## About this exercise
In the entries below, find the line containing "if s.on (F.CAN_MB_CFG_retry", then copy it and every later line exactly, ending with the last line.

## Information supplied
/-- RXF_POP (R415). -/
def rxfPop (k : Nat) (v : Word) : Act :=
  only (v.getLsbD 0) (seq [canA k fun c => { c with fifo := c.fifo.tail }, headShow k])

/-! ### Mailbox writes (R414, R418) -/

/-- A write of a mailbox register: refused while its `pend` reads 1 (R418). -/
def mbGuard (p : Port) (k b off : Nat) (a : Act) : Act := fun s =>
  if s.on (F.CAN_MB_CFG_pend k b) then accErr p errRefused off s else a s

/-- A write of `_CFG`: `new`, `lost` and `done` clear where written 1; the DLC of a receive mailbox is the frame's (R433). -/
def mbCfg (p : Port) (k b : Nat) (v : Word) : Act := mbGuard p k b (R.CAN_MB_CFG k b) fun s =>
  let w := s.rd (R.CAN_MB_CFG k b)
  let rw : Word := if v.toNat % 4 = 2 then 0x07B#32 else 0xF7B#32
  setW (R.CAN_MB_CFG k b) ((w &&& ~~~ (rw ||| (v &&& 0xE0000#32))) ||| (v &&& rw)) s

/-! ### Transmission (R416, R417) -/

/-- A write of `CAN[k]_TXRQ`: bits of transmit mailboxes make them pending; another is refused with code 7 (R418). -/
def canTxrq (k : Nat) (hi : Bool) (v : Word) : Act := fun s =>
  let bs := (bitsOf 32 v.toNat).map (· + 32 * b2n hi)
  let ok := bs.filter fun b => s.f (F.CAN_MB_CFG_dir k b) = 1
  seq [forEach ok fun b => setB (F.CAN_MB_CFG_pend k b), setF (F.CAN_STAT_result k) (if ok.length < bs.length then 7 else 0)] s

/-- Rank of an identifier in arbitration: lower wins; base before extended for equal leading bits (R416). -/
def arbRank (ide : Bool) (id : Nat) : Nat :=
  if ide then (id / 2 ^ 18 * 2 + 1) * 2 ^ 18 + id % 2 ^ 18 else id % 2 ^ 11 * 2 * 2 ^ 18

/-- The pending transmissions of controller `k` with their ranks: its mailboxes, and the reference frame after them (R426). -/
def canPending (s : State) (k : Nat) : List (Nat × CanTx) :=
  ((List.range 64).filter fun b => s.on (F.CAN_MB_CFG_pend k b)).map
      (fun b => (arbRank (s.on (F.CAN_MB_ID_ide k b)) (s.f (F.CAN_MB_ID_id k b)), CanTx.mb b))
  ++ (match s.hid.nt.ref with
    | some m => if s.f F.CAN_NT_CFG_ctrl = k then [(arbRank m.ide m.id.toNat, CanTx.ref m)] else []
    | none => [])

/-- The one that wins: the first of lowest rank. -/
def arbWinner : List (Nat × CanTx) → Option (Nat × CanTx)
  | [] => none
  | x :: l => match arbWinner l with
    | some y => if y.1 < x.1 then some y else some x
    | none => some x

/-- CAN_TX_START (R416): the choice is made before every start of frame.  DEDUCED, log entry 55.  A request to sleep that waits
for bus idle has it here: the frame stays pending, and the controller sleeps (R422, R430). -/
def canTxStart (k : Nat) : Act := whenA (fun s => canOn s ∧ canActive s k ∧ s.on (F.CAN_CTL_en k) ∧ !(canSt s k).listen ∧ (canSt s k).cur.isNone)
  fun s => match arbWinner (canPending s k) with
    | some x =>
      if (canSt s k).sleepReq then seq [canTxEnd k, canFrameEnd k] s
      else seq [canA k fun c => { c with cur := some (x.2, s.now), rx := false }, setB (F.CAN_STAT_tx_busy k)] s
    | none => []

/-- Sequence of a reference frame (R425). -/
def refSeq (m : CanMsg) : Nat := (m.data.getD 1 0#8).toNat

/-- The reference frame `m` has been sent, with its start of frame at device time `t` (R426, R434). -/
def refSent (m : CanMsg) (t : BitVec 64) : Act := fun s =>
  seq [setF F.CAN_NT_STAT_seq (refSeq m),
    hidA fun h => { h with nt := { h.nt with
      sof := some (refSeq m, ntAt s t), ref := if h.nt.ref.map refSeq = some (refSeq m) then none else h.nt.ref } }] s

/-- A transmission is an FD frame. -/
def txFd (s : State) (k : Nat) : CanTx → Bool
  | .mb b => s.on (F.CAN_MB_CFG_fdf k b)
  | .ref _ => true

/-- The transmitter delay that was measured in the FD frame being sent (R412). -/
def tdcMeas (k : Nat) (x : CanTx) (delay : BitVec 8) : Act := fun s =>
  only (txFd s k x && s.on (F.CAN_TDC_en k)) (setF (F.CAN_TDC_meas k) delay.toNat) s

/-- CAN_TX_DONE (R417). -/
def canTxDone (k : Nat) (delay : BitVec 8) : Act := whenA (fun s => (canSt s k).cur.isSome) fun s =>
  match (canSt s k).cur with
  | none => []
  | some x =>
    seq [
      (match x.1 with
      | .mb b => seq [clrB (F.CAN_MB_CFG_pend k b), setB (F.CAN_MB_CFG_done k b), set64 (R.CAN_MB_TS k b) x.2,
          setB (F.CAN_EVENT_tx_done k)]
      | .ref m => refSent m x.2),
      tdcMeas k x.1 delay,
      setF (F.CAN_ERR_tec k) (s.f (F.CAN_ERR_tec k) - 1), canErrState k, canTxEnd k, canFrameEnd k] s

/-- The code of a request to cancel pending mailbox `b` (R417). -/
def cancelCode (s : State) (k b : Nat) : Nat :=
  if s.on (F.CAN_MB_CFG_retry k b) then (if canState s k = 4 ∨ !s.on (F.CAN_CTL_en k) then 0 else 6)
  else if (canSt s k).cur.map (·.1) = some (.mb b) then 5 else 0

## Finished task
  if s.on (F.CAN_MB_CFG_retry k b) then (if canState s k = 4 ∨ !s.on (F.CAN_CTL_en k) then 0 else 6)
  else if (canSt s k).cur.map (·.1) = some (.mb b) then 5 else 0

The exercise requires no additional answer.